(Stored data entries)
● ● ● ● ●
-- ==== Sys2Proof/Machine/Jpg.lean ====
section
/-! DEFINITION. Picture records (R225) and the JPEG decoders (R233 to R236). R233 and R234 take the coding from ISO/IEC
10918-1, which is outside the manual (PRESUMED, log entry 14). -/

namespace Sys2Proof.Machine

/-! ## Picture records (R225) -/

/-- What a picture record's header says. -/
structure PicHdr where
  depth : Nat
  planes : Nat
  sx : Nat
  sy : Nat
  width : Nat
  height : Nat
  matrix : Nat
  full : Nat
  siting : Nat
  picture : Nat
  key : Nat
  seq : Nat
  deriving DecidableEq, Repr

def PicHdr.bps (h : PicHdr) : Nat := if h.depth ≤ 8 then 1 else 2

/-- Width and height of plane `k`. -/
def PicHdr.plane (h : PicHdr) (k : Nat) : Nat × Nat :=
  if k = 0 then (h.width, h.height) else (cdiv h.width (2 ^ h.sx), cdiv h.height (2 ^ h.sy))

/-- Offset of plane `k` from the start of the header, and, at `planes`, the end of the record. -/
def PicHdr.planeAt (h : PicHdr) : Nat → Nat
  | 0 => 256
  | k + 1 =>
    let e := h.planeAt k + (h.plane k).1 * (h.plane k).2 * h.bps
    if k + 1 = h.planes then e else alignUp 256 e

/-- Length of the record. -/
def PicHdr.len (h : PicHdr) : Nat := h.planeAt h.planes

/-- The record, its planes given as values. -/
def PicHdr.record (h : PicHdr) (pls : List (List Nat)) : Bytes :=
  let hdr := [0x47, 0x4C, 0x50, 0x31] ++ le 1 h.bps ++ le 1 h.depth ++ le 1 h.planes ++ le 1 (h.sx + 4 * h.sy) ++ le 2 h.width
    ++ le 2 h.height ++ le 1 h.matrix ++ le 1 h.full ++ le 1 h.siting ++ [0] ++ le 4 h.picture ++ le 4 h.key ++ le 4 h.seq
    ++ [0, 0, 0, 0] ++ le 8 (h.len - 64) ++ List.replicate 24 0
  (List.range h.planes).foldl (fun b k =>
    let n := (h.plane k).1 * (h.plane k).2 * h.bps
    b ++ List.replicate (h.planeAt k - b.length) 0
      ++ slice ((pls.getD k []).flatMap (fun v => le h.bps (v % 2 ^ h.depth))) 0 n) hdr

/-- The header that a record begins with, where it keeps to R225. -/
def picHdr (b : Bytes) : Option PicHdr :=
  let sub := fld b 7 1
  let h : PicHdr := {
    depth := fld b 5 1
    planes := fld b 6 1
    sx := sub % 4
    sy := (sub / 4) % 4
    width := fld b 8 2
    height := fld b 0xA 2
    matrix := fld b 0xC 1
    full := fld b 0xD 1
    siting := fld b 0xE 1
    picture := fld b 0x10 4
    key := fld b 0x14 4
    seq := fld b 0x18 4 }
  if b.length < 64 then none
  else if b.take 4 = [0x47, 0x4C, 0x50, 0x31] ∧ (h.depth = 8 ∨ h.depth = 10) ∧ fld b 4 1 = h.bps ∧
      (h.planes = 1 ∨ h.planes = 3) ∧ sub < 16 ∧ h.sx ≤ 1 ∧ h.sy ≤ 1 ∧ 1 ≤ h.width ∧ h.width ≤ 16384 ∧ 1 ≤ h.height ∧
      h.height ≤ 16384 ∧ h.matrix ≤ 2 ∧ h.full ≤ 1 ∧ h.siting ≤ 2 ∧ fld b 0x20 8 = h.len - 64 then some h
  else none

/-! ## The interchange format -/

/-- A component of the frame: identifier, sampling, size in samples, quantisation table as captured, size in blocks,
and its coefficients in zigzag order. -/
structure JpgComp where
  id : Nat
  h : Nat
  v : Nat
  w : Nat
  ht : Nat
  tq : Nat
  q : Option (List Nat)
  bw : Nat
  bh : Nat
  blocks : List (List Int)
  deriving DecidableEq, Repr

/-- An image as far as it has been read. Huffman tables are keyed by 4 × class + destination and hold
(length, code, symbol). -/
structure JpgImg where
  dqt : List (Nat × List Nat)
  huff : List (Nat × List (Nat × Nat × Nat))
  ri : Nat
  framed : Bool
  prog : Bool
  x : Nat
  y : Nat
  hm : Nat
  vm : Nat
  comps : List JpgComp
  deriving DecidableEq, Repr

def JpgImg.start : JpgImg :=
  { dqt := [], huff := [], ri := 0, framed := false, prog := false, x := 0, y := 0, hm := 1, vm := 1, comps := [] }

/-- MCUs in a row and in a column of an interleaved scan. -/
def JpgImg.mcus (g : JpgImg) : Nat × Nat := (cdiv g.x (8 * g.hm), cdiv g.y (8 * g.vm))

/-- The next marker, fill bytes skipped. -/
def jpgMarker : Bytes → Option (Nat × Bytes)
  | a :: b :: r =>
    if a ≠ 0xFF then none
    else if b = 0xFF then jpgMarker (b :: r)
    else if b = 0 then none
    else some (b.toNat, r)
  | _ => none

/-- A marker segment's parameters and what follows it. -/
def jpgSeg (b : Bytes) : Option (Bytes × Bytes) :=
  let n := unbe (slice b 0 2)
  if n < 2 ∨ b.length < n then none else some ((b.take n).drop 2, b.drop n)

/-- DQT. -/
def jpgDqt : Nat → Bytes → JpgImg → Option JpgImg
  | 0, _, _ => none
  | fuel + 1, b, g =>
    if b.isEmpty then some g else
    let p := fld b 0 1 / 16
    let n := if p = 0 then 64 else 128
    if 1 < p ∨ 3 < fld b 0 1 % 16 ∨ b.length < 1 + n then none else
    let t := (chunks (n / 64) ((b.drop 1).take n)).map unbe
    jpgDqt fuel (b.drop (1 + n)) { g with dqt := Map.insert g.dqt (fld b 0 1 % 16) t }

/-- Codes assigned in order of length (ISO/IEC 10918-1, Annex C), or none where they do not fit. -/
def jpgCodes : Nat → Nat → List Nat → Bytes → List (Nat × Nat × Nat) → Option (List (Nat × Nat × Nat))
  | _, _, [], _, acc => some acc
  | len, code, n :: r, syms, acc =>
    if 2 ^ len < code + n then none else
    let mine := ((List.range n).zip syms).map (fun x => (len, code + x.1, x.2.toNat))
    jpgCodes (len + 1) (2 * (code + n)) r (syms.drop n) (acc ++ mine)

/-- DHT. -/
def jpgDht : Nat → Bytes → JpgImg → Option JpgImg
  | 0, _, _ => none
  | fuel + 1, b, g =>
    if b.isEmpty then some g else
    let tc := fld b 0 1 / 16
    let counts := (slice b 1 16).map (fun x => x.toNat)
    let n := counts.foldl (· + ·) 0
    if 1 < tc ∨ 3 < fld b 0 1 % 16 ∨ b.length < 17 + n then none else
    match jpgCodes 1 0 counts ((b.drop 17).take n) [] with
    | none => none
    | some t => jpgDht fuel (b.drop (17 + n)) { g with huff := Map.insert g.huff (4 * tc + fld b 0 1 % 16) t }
● ● ● ● ●
Each line that holds the word "matrix" should be extracted from the records.

__WRITTEN ANSWER__:
  matrix : Nat
    ++ le 2 h.height ++ le 1 h.matrix ++ le 1 h.full ++ le 1 h.siting ++ [0] ++ le 4 h.picture ++ le 4 h.key ++ le 4 h.seq
    matrix := fld b 0xC 1
      h.height ≤ 16384 ∧ h.matrix ≤ 2 ∧ h.full ≤ 1 ∧ h.siting ≤ 2 ∧ fld b 0x20 8 = h.len - 64 then some h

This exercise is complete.